Extensive haplotype diversity in a butterfly colour pattern supergene is fuelled by incomplete recombination suppression

Supergenes can evolve when recombination-suppressing mechanisms like inversions promote co-inheritance of alleles at two or more polymorphic loci that affect a complex trait. Theory shows that such genetic architectures can be favoured under balancing selection or local adaptation in the face of gene flow, but they can also bring costs associated with reduced opportunities for recombination. These costs may in turn be offset by rare ‘gene flux’ between inverted and ancestral haplotypes, with a range of possible outcomes. We aimed to shed light on these processes by investigating the BC supergene, which underlies three distinct wing colour morphs in Danaus chrysippus , a butterfly known as the African monarch, African queen and plain tiger. Using whole-genome resequencing data from 174 individuals, we first confirm the effects of BC on wing colour pattern: background coloration is associated with SNPs in the promoter region of yellow , within an inversionted part of the supergene, while forewing tip pattern is most likely associated with a copy-number-variable part of the same supergene. We then show that haplotype diversity within the supergene is surprisingly extensive: there are at least six divergent haplotype groups that experience suppressed recombination with respect to each other.

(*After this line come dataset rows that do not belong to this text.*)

/-- Special-register moves (R50). -/
def decodeMove (w : W32) : Decoded :=
  let d := fld w 21 5; let a := fld w 16 5; let b := fld w 11 5
  match (fld w 9 2).toNat with
  | 0 => form (a == 0 && b == 0) (.mfs d (fld w 0 9))
  | 1 => form (d == 0 && b == 0) (.mts a (fld w 0 9))
  | _ => .error .unassignedFunction

/-- Synchronisation (R51). -/
def decodeSync (w : W32) : Decoded :=
  let d := fld w 21 5; let a := fld w 16 5; let b := fld w 11 5; let sc := fld w 2 2; let z := fld w 0 2 == 0
  match (fld w 4 7).toNat with
  | 0 => form (z && d == 0 && a == 0 && b == 0) (.fence sc)
  | 1 => form (z && sc == 0 && d == 0 && b == 0) (.barr a)
  | 2 => form (z && b == 0) (.ldgAcq d a sc)
  | 3 => form (z && d == 0) (.stgRel a b sc)
  | 4 => form (z && sc == 0 && b == 0) (.locq d a)
  | _ => .error .unassignedFunction

/-- Hints and decisions (R52). -/
def decodeHint (w : W32) : Decoded :=
  let a := fld w 16 5; let z := fld w 21 5 == 0 && fld w 11 5 == 0
  match (fld w 8 3).toNat with
  | 0 =>
    match (fld w 0 2).toNat with
    | 0 => form (z && a == 0 && fld w 2 6 == 0) .phintComp
    | 1 => form (z && a == 0 && fld w 2 6 == 0) .phintMem
    | 2 => form (z && a == 0 && fld w 2 6 == 0) .phintWait
    | _ => .error .badOperand
  | 1 =>
    if bit w 2 then form (z && fld w 3 5 == 0 && fld w 0 2 == 0) (.decideReg a)
    else form (z && a == 0 && fld w 3 5 == 0) (.decideImm (fld w 0 2))
  | 2 => form (z && fld w 0 8 == 0) (.pref a)
  | _ => .error .unassignedFunction

/-- System forms (R53). -/
def decodeSystem (w : W32) : Decoded :=
  let z := fld w 11 15 == 0
  match (fld w 8 3).toNat with
  | 0 => form z (.trap (fld w 0 8))
  | 1 => form (z && fld w 0 8 == 0) .tret
  | 2 => form (z && fld w 0 8 == 0) .ebrk
  | _ => .error .unassignedFunction

/-- Decode one scalar word by its major opcode (R40, R41). -/
def decodeScalar (w : W32) : Decoded :=
  let d := fld w 21 5; let a := fld w 16 5; let imm := fld w 0 16
  match (fld w 26 6).toNat with
  | 0x01 => decodeAlu w
  | 0x02 => form true (.addi d a imm)
  | 0x03 => form true (.andi d a imm)
  | 0x04 => form true (.ori d a imm)
  | 0x05 => form true (.xori d a imm)
  | 0x06 => form (fld w 6 10 == 0) (.slli d a (fld w 0 6))
  | 0x07 => form (fld w 6 10 == 0) (.srli d a (fld w 0 6))
  | 0x08 => form (fld w 6 10 == 0) (.srai d a (fld w 0 6))
  | 0x09 => form true (.slti d a imm)
  | 0x0A => form true (.sltiu d a imm)
  | 0x0B => form (a == 0) (.lui d imm)
  | 0x0C => decodeMul w
  | 0x0D => decodeField w
  | 0x10 => form true (.ldlD d a imm)
  | 0x11 => form true (.ldlW d a imm)
  | 0x12 => form true (.stlD d a imm)
  | 0x13 => form true (.stlW d a imm)
  | 0x14 => form true (.ldgD d a imm)
  | 0x15 => form true (.ldgW d a imm)
  | 0x16 => form true (.stgD d a imm)
  | 0x17 => form true (.stgW d a imm)
  | 0x18 => form true (.beq d a imm)
  | 0x19 => form true (.bne d a imm)
  | 0x1A => form true (.blt d a imm)
  | 0x1B => form true (.bge d a imm)
  | 0x1C => form true (.bltu d a imm)
  | 0x1D => form true (.bgeu d a imm)
  | 0x1E => form true (.jal d (fld w 0 21))
  | 0x1F => form true (.jalr d a imm)
  | 0x20 => form true (.loop (fld w 24 2) (fld w 19 5) (fld w 0 19))
  | 0x21 => form true (.loopi (fld w 24 2) (fld w 12 12) (fld w 0 12))
  | 0x22 => decodeHandler w
  | 0x23 => decodeMove w
  | 0x24 => decodeSync w
  | 0x25 => decodeHint w
  | 0x30 => decodeSystem w
  | _ => .error .unassignedOpcode

/-- Decode an ISSUE word and its four command words (R54, R55). -/
def decodeIssue (w : W32) (c : Cmd128) : Decoded :=
  if fld w 26 6 == 0x3F then
    form (fld w 0 2 == 0) (.issue (fld w 21 5) (fld w 16 5) (fld w 11 5) (fld w 6 5) (bit w 5) (bit w 4) (bit w 3) (bit w 2) c)
  else .error .unassignedOpcode

/-- The 64-bit operand over B1:B0. -/
abbrev cmdWide (c : Cmd128) : Word := fld c 0 64

/-- Tile commands (R215, R216). -/
def decodeTileCmd (c : Cmd128) : Decoded :=
  let md := fld c 104 8; let h := fld c 96 6; let b0 := fld c 0 32; let b1 := fld c 32 32
  let za := fld c 102 2 == 0; let z2 := fld c 64 32 == 0; let z12 := fld c 32 64 == 0; let z := fld c 0 96 == 0
  match (fld c 112 8).toNat with
  | 0 => form (za && z2 && fld md 5 3 == 0) (.talloc (fld md 0 2) (bit md 2) (fld md 3 2) h b0 b1)
  | 1 => form (za && z && md == 0) (.tfree h)
  | 2 => form (za && z12 && md == 0) (.tring h b0)
  | 3 => if bit md 0 then form (za && z && fld md 1 7 == 0) (.townEngine h) else form (za && z && fld md 1 7 == 0) (.townSeq h)
  | 4 => form (za && z12 && md == 0) (.advp h b0)
  | 5 => form (za && z12 && md == 0) (.advc h b0)
  | 6 => if bit md 0 then form (za && z12 && fld md 1 7 == 0) (.twaitFree h b0)
      else form (za && z12 && fld md 1 7 == 0) (.twaitFill h b0)
  | 7 => form (za && z && md == 0) (.tzero h)
  | 8 => form (za && z && md == 0) (.tstat h)
  | _ => .error .unassignedFunction

/-- Stream commands (R231). -/
def decodeStreamCmd (c : Cmd128) : Decoded :=
  let md := fld c 104 8; let p := fld c 96 3; let b0 := fld c 0 32; let b1 := fld c 32 32
  let zarg := fld c 99 5 == 0; let z2 := fld c 64 32 == 0; let z := fld c 0 96 == 0
  match (fld c 112 8).toNat with
  | 0 => form (md == 0 && fld c 99 1 == 0 && fld c 102 2 == 0) (.splev p (fld c 100 2) (cmdWide c) (fld c 64 32))
  | 1 => if bit md 0 then form (zarg && z2 && fld md 1 7 == 0) (.spbaseVa p (cmdWide c))
      else form (zarg && z2 && fld md 1 7 == 0) (.spbaseTile p b0 b1)
  | 2 => form (zarg && z2 && fld md 7 1 == 0) (.spmode p (fld md 0 7) b0 b1)
  | 3 => form (fld c 99 1 == 0 && fld c 32 64 == 0 && fld md 1 7 == 0) (.spgo p (bit md 0) (fld c 100 4) b0)
  | 4 => form (zarg && z && md == 0) (.spclose p)
  | 5 =>
    match (fld md 0 2).toNat with
    | 0 => form (zarg && z && fld md 2 6 == 0) (.spqryLo p)
    | 1 => form (zarg && z && fld md 2 6 == 0) (.spqryHi p)
    | 2 => form (zarg && z && fld md 2 6 == 0) (.spqrySt p false)
    | _ => form (zarg && z && fld md 2 6 == 0) (.spqrySt p true)
  | 6 => form (md == 0 && z2 && fld c 99 1 == 0 && fld c 103 1 == 0) (.spwid p (fld c 100 3) (cmdWide c))
  | _ => .error .unassignedFunction

/-- Matrix commands (R316). -/
def decodeMatrixCmd (c : Cmd128) : Decoded :=
  let md := fld c 104 8; let acc := fld c 110 2; let z := bit md 5; let ty := fld md 0 3
  let b0 := fld c 0 32; let b1 := fld c 32 32; let b2 := fld c 64 32; let za := fld c 96 8 == 0
  match (fld c 112 8).toNat with
  | 0 => form za (.mma acc z (bit md 4) (bit md 3) ty b0 b1 b2)
  | 1 => form true (.mmag acc z (bit md 4) (bit md 3) ty (fld c 96 4) (fld c 100 4) b0 b1 b2)
  | 2 => form (za && fld md 3 2 == 0) (.mmv acc z ty b0 b1 b2)
  | 3 => form (fld md 3 2 == 0 && fld c 100 4 == 0) (.mcoop acc z ty (bit c 96) (fld c 97 3) b0 b1 b2)
  | 4 => form (za && fld md 0 6 == 0 && fld c 32 64 == 0) (.aclr acc b0)
  | 5 => form (za && bit md 5 == false && bit md 2 == false && b2 == 0) (.ard acc (bit md 4) (bit md 3) (bit md 1) (bit md 0) b0 b1)
  | 6 => form (za && fld md 0 6 == 0 && b2 == 0) (.awr acc b0 b1)
  | _ => .error .unassignedFunction

/-- Key commands (R342, R343). -/
def decodeKeyCmd (c : Cmd128) : Decoded :=
  let md := fld c 104 8; let si := bit md 7; let so := bit md 6; let kt := fld md 0 2; let za := fld c 96 8 == 0
  let b0 := fld c 0 32; let b1 := fld c 32 32; let b2 := fld c 64 32
  match (fld c 112 8).toNat with
  | 0 => form (za && fld md 2 4 == 0) (.ktopk si so kt b0 b1 b2)
  | 1 => form (za && fld md 3 3 == 0) (.ksort si so (bit md 2) kt b0 b1 b2)
  | 2 => form (za && fld md 3 3 == 0 && kt == 0) (.khist si so (bit md 2) b0 b1 b2)
  | 3 => form (za && fld md 3 3 == 0) (.kscan si so (bit md 2) kt b0 b1 b2)
  | 4 => form (za && !si && !so && bit md 2 == false) (.kmerge (fld md 4 2) (bit md 3) kt b0 b1 b2)
  | 5 => if bit md 2 then form (za && fld md 3 5 == 0 && kt == 0) (.kpermS b0 b1 b2)
      else form (za && fld md 3 5 == 0 && kt == 0) (.kpermG b0 b1 b2)
  | _ => .error .unassignedFunction
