/-- The 64 bytes of the header flit. A malformed packet has some reserved bit set, here bit 7 of SHAPE (log 89). -/
def Packet.header (p : Packet) : List Byte :=
  [p.ptype, BitVec.ofNat 8 (p.src + 8 * p.dst + (if p.express then 64 else 0) + (if p.detour then 128 else 0))] ++ natLe 2 p.seq.toNat ++
    natLe 1 p.clkf ++ natLe 1 (p.npay % 8 + (if p.trail then 8 else 0) + (if p.malformed then 128 else 0)) ++ natLe 2 p.tag.toNat ++
    natLe 8 p.addr.toNat ++ ((p.incs.take 3).flatMap fun x => natLe 2 (incWord x)) ++ natLe (2 * (3 - min 3 p.incs.length)) 0 ++
    natLe 2 p.len ++ [p.op, if p.opw then 1 else 0] ++ natLe 2 p.origin.toNat ++ natLe 4 0 ++
    (if p.npay = 0 then (p.data ++ List.replicate 32 0).take 32 else List.replicate 32 0)

/-- The header's ADDR of a storage key or a host address (R251). -/
def packetAddr (host : Bool) (a : Nat) : BitVec 64 :=
  if host then BitVec.ofNat 64 (a % 2 ^ 52 + 2 ^ 63) else BitVec.ofNat 64 a

/-! ### Drops (R271, R273) -/

/-- The core that ORIGIN names on a source die, when it names a core (R251). -/
def originCore (die : Nat) (origin : BitVec 16) : Option Nat :=
  if origin.extractLsb' 14 2 == 0 then some (80 * die + (origin.extractLsb' 0 14).toNat) else none

/-- The log record of a dropped packet: stream, SEQ and ORIGIN (R273, R438 kind 4). -/
def logDrop (s : State) (die : Nat) (p : Packet) : State :=
  logRecord s 4 die p.src ([BitVec.ofNat 8 p.src, BitVec.ofNat 8 p.dst, if p.express then 1 else 0, if p.resp then 1 else 0] ++
    natLe 2 p.seq.toNat ++ natLe 2 p.origin.toNat ++ [p.ptype])

/-- The access of a dropped packet completes with CAUSALGAP, as one that met an uncorrectable word completes with MEMUNCORR (R273). A write of
a copy engine keeps the code for its command. -/
def failAccess (s : State) (id : Nat) : State :=
  match s.accs.find? fun a => a.id == id with
  | none => s
  | some a =>
    if a.kind == .read || a.kind == .atomic then settle s a .returned [] cCAUSALGAP
    else { s with accs := mapFirst (fun a => a.id == id) (fun a => { a with phase := .returned, code := cCAUSALGAP, value := [] }) s.accs }

/-- A waiter whose arrival or release is lost raises CAUSALGAP at its BARR (R273, R308). -/
def failWaiter (s : State) (w : Waiter) : State :=
  holdFault { s with waiters := dropFirst (fun x => x == w) s.waiters } w.core
    { code := cCAUSALGAP, detail := 0, tepc := ((s.core w.core).handler w.chan).savedPc, tval := 0, engine := false }

/-- The square that a BARA is about stands in ADDR. -/
abbrev Packet.square (p : Packet) : Nat := p.addr.toNat

/-- TAG of a BARA (log 88): core and channel of the waiter, or bit 15 and the core for the withdrawal of a sweep. -/
def barTag (core chan : Nat) : BitVec 16 := BitVec.ofNat 16 (if chan = 255 then 32768 + core else 16 * core + chan)

/-- Core and channel that a TAG of a BARA names. -/
def tagWaiter (tag : BitVec 16) : Nat × Nat :=
  if tag.getLsbD 15 then (tag.toNat - 32768, 255) else (tag.toNat / 16, tag.toNat % 16)
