-- ==== Sys2Proof/Machine/Matrix.lean ====
section
/-!
DEFINITION. The matrix operator (R313 to R339): fields, acceptance, waves in the accumulation order of R323 with their checksums,
streams, accumulator commands, and commit.
-/

namespace Sys2Proof.Machine

/-! ### Fields (R316 to R318) -/

/-- What a matrix command does. -/
inductive MKind where
  | mma
  | mmv
  | mcoop
  | aclr
  | ard
  | awr
  deriving DecidableEq, Repr

/-- The fields of a matrix command. `rows` and `cols` are M and N, or the region of ARD and AWR; `row0` is the first accumulator row. -/
structure MInfo where
  kind : MKind
  acc : Nat
  ver : Byte
  z : Bool
  ty : Nat
  k : Nat
  rows : Nat
  cols : Nat
  row0 : Nat
  sa : Bool
  sb : Bool
  a : W32
  b : W32
  g : Option Nat
  sc : Option Nat
  gr : Nat
  gc : Nat
  tile : Bool
  clr : Bool
  eoi : Bool
  bar : Bool
  deriving DecidableEq, Repr

/-- A command without operands. -/
def MInfo.init : MInfo :=
  { kind := .aclr, acc := 0, ver := 0, z := false, ty := 0, k := 0, rows := 64, cols := 64, row0 := 0, sa := false, sb := false, a := 0, b := 0,
    g := none, sc := none, gr := 1, gc := 1, tile := false, clr := false, eoi := false, bar := false }

/-- The SHAPE field of a command (R317). -/
def MInfo.shape (i : MInfo) (v : W32) : MInfo :=
  { i with k := (v.extractLsb' 20 12).toNat, ver := v.extractLsb' 12 8, cols := (v.extractLsb' 6 6).toNat + 1, rows := (v.extractLsb' 0 6).toNat + 1 }

/-- The REGION field of a command (R317). -/
def MInfo.region (i : MInfo) (v : W32) : MInfo :=
  { i with ver := v.extractLsb' 12 8, cols := (v.extractLsb' 20 6).toNat + 1, rows := (v.extractLsb' 6 6).toNat + 1, row0 := (v.extractLsb' 0 6).toNat }

/-- The fields of a matrix command, `none` for another instruction. -/
def mInfo : Instr → Option MInfo
  | .mma acc z sb sa ty b0 b1 b2 =>
    some ({ MInfo.init with kind := .mma, acc := acc.toNat, z := z, sb := sb, sa := sa, ty := ty.toNat, a := b1, b := b2 }.shape b0)
  | .mmag acc z sb scat ty g sc b0 b1 b2 =>
    some ({ MInfo.init with kind := .mma, acc := acc.toNat, z := z, sb := sb, ty := ty.toNat, a := b1, b := b2, g := some g.toNat,
                            sc := if scat then some sc.toNat else none }.shape b0)
  | .mmv acc z ty b0 b1 b2 =>
    some { MInfo.init with kind := .mmv, acc := acc.toNat, z := z, ty := ty.toNat, a := b1, b := b2, k := (b0.extractLsb' 20 12).toNat,
                           ver := b0.extractLsb' 12 8, cols := (b0.extractLsb' 3 9).toNat + 1, rows := (b0.extractLsb' 0 3).toNat + 1 }
  | .mcoop acc z ty gr gc b0 b1 b2 =>
    some ({ MInfo.init with kind := .mcoop, acc := acc.toNat, z := z, ty := ty.toNat, a := b1, b := b2, gr := if gr then 2 else 1,
                            gc := gc.toNat + 1 }.shape b0)
  | .aclr acc b0 => some { MInfo.init with kind := .aclr, acc := acc.toNat, ver := b0.extractLsb' 12 8 }
  | .ard acc bar eoi clr tile b0 b1 =>
    some ({ MInfo.init with kind := .ard, acc := acc.toNat, bar := bar, eoi := eoi, clr := clr, tile := tile, a := b1 }.region b0)
  | .awr acc b0 b1 => some ({ MInfo.init with kind := .awr, acc := acc.toNat, a := b1 }.region b0)
  | _ => none

/-- Handle of an OPND field. -/
abbrev opHandle (v : W32) : Nat := (v.extractLsb' 0 6).toNat
/-- Byte origin of the columns of an OPND field. -/
abbrev opCol (v : W32) : Nat := 64 * (v.extractLsb' 6 10).toNat
/-- ROW0 of an OPND field. -/
abbrev opRow (v : W32) : Nat := (v.extractLsb' 16 16).toNat

/-- Elements per sheaf of a TYPE, 0 for the plain types (R318). -/
def typeClass (ty : Nat) : Nat := [0, 0, 62, 61, 124, 122].getD ty 0

/-- k-depth of a TYPE (R318). -/
def typeDepth (ty : Nat) : Nat := [8, 8, 16, 16, 32, 32].getD ty 8

/-- The row span of R319. -/
def rowSpan (ty k : Nat) : Nat := if typeClass ty = 0 then 2 * k else 64 * cdiv k (typeClass ty)

/-- Tokens of a streamed row (R320). -/
def rowTokens (ty k : Nat) : Nat := if typeClass ty = 0 then cdiv k 32 else cdiv k (typeClass ty)

/-- The handles that a command names, in the order of its fields. -/
def MInfo.handles (i : MInfo) : List Nat :=
  match i.kind with
  | .mma => (if i.sa then [] else [opHandle i.a]) ++ (if i.sb then [] else [opHandle i.b]) ++ i.g.toList ++ i.sc.toList
  | .mcoop => [opHandle i.a, opHandle i.b]
  | .mmv => [opHandle i.a]
  | .aclr => []
  | .ard => if i.tile then [opHandle i.a] else []
  | .awr => [opHandle i.a]

/-! ### Acceptance (R333) -/

/-- The cores of an MCOOP group, or the issuing core alone; none when the group does not lie in the plot or reaches a drained row. -/
def mGroup (s : State) (core : Nat) (i : MInfo) : Option (List Nat) :=
  if i.kind != .mcoop then some [core]
  else
    match s.plotOf core with
    | none => none
    | some q =>
      let (r, c) := q.pos core
      if r + i.gr ≤ q.h ∧ c + i.gc ≤ q.w ∧ (List.range i.gr).all (fun x => !q.drained.contains (r + x)) then
        some ((List.range (i.gr * i.gc)).map fun x => core + 8 * (x / i.gc) + x % i.gc)
      else none

/-- What the checks of R333 answer. -/
inductive MCheck where
  | ok (s : State)
  | bad (s : State) (code : Byte) (detail : Nat) (tval : Word)
  | wait (s : State) (walk : Nat)

/-- A field of R317 that breaks its layout. -/
def mFieldFault (core : Nat) (i : MInfo) (b0 b2 : W32) : Option W32 :=
  match i.kind with
  | .aclr => if b0 &&& ~~~0x000FF000#32 ≠ 0 then some b0 else none
  | .ard | .awr => if b0.extractLsb' 26 6 ≠ 0 ∨ i.row0 + i.rows > 64 then some b0 else none
  | .mmv => if b2.extractLsb' 15 17 ≠ 0 then some b2 else if !isBridge core then some b0 else none
  | .mma | .mcoop => none

/-- The row spans of R319 and the index ranges of R327: the OPND field of the first one outside its tile. -/
def mSpanFault (s : State) (core : Nat) (i : MInfo) : Option W32 :=
  let fits := fun (v : W32) (rows span : Nat) (anyRow : Bool) =>
    let t := getTile s core (opHandle v)
    span = 0 || (opCol v + span ≤ t.rowb && (anyRow || opRow v + rows ≤ t.rows))
  let span := rowSpan i.ty i.k
  let index := fun (h : Nat) => 4 * (opRow i.a + i.rows) ≤ (getTile s core h).size
  match i.kind with
  | .mma =>
    if !i.sa && !fits i.a i.rows span i.g.isSome then some i.a
    else if !i.sb && !fits i.b i.cols span false then some i.b
    else if (i.g.toList ++ i.sc.toList).all index then none else some i.a
  | .mcoop =>
    if !fits i.a (64 * (i.gr - 1) + i.rows) span false then some i.a
    else if !fits i.b (64 * (i.gc - 1) + i.cols) span false then some i.b else none
  | .mmv => if fits i.a i.rows span false then none else some i.a
  | .aclr => none
  | .ard => if !i.tile || fits i.a i.rows (4 * i.cols) false then none else some i.a
  | .awr => if fits i.a i.rows (4 * i.cols) false then none else some i.a

/-- The checks of R333 in their order. `desc` is the weight descriptor of an MMV. -/
def matrixCheck (s : State) (core : Nat) (i : MInfo) (b0 b2 : W32) (desc : List Byte) : MCheck :=
  let hs := i.handles
  match mFieldFault core i b0 b2 with
  | some v => .bad s cFORMAT 0 (v.setWidth 64)
  | none =>
    if (mGroup s core i).isNone then .bad s cFORMAT 0 (b0.setWidth 64)
    else
      match hs.find? fun h => !(getTile s core h).valid with
      | some h => .bad s cPERMISSION 0 (BitVec.ofNat 64 h)
      | none =>
        match hs.find? fun h => (getTile s core h).ring with
        | some h => .bad s cOWNER 0 (BitVec.ofNat 64 h)
        | none =>
          match mSpanFault s core i with
          | some v => .bad s cPERMISSION 0 (v.setWidth 64)
          | none =>
            if i.kind != .mmv then .ok s
            else
              let la := i.b.setWidth 64
              let wva : Word := leBv 64 (desc.take 8)
              let ws := leAt desc 8 8
              if i.b.toNat > 0x7FF0 then .bad s cPERMISSION 0 la
              else if i.b.toNat % 16 ≠ 0 then .bad s cALIGN 0 la
              else if wva.toNat % 64 ≠ 0 ∨ ws % 64 ≠ 0 ∨ ws < rowSpan i.ty i.k then .bad s cFORMAT 0 wva
              else
                match translate s core (coreRoot s core) wva false false with
                | (.fault f, t) => .bad t f.1 (if f.2 then 1 else 0) wva
                | (.wait w, t) => .wait t w
                | (.hit _, t) => .ok t

/-- Take holders on the tiles that a command names (R213). -/
def holdAll (s : State) (core : Nat) (hs : List Nat) : State := hs.eraseDups.foldl (fun t h => holdTile t core h) s

/-- Release the holders. -/
def releaseHolds (s : State) (core : Nat) (hs : List Nat) : State := hs.eraseDups.foldl (fun t h => releaseTile t core h) s

/-- Put an accepted command into the queue of every core of its group. -/
def matrixEnqueue (s : State) (core id : Nat) (i : MInfo) : State :=
  holdAll (((mGroup s core i).getD [core]).foldl (fun t c => t.modMat c fun m => { m with queue := m.queue ++ [(core, id)] }) s) core i.handles

/-- The core of the group whose queue is full. -/
def matrixFull (s : State) (core : Nat) (i : MInfo) : Option Nat :=
  ((mGroup s core i).getD [core]).find? fun c => (s.core c).mat.queue.length ≥ queueDepth

/-- The ISSUE of a matrix command; an accepted one waits for the events of its operator. -/
def matrixCmd (s : State) (x : Instr) (b0 b2 : W32) : Res :=
  let c := s.cur.core
  .next (
    if !issuing s then s
    else
      match mInfo x with
      | none => s
      | some i =>
        match matrixFull s c i with
        | some m => acceptStall s (.matrix m)
        | none =>
          let desc := if i.kind == .mmv then descriptor s (i.b.toNat % Config.localBytes) 16 else []
          match matrixCheck s c i b0 b2 desc with
          | .bad t code d tval => acceptFault t code d tval
          | .wait t w => acceptStall t (.walk w)
          | .ok t => matrixEnqueue (accept t desc 0) c (newId t) i)

/-- MMA (R326). -/
def execMma (acc : BitVec 2) (z sb sa : Bool) (ty : BitVec 3) (b0 b1 b2 : BitVec 32) (s : State) : Res :=
  matrixCmd s (.mma acc z sb sa ty b0 b1 b2) b0 b2

/-- MMAG (R327). -/
def execMmag (acc : BitVec 2) (z sb scat : Bool) (ty : BitVec 3) (g sc : BitVec 4) (b0 b1 b2 : BitVec 32) (s : State) : Res :=
  matrixCmd s (.mmag acc z sb scat ty g sc b0 b1 b2) b0 b2

/-- MMV (R328). -/
def execMmv (acc : BitVec 2) (z : Bool) (ty : BitVec 3) (b0 b1 b2 : BitVec 32) (s : State) : Res :=
  matrixCmd s (.mmv acc z ty b0 b1 b2) b0 b2

/-- MCOOP (R329). -/
def execMcoop (acc : BitVec 2) (z : Bool) (ty : BitVec 3) (gr : Bool) (gc : BitVec 3) (b0 b1 b2 : BitVec 32) (s : State) : Res :=
  matrixCmd s (.mcoop acc z ty gr gc b0 b1 b2) b0 b2

/-- ACLR (R330). -/
def execAclr (acc : BitVec 2) (b0 : BitVec 32) (s : State) : Res := matrixCmd s (.aclr acc b0) b0 0

/-- ARD (R332). -/
def execArd (acc : BitVec 2) (bar eoi clr tile : Bool) (b0 b1 : BitVec 32) (s : State) : Res :=
  matrixCmd s (.ard acc bar eoi clr tile b0 b1) b0 0

/-- AWR (R331). -/
def execAwr (acc : BitVec 2) (b0 b1 : BitVec 32) (s : State) : Res := matrixCmd s (.awr acc b0 b1) b0 0

/-! ### Ingress slots of engines (R332, R345, R365) -/

/-- Whether an engine's slot may inject (R205). -/
def slotMay (s : State) (core key : Nat) : Bool :=
  match s.plotOf core with
  | none => false
  | some q => q.live && ((slotPosOf s core key).begun || mayBegin q (slotPosOf s core key).pos)

/-- Change the position of an engine's slot. -/
def modSlotPos (s : State) (core key : Nat) (f : SlotPos → SlotPos) : State :=
  let p := f (slotPosOf s core key)
  s.modCore core fun k => { k with slotPos := tset SlotPos.init k.slotPos key p }

/-- A token has left an engine's slot: DATA begins an invocation, an EOI ends it and moves the position (R332). -/
def slotInjected (s : State) (core key : Nat) (kind : BitVec 2) : State :=
  if kind == kDATA then (modSlotPos s core key fun p => { p with begun := true }).count (dieOf core) 4 1
  else if kind == kEOI then
    match s.plotOf core with
    | none => s
    | some q => modSlotPos s core key fun p => { pos := (q.next p.pos).getD p.pos, begun := false, ended := (q.next p.pos).isNone }
  else s

/-- The EOI that a slot injects at its position. -/
def slotEoi (s : State) (core key : Nat) : Token :=
  let p := (slotPosOf s core key).pos
  eoiTok p (((s.plotOf core).map fun q => q.close p).getD 6)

Despite high divergence between these haplotype groups, we identify an unexpectedly large number of natural recombinant haplotypes. These evidently arose through crossovers between adjacent inversion ‘modules’ as well as through double crossovers within inversions. Furthermore, we show that at least one of the established haplotype groups probably arose through recombination between two pre-existing ones. Moreover, on at least two occasions, double crossovers within an inversion have led to the transfer of alleles for dark colouration in the promoter of yellow onto a different haplotype background. Overall, our findings paint a picture of dynamic evolution of supergene haplotypes, fuelled by incomplete recombination suppression.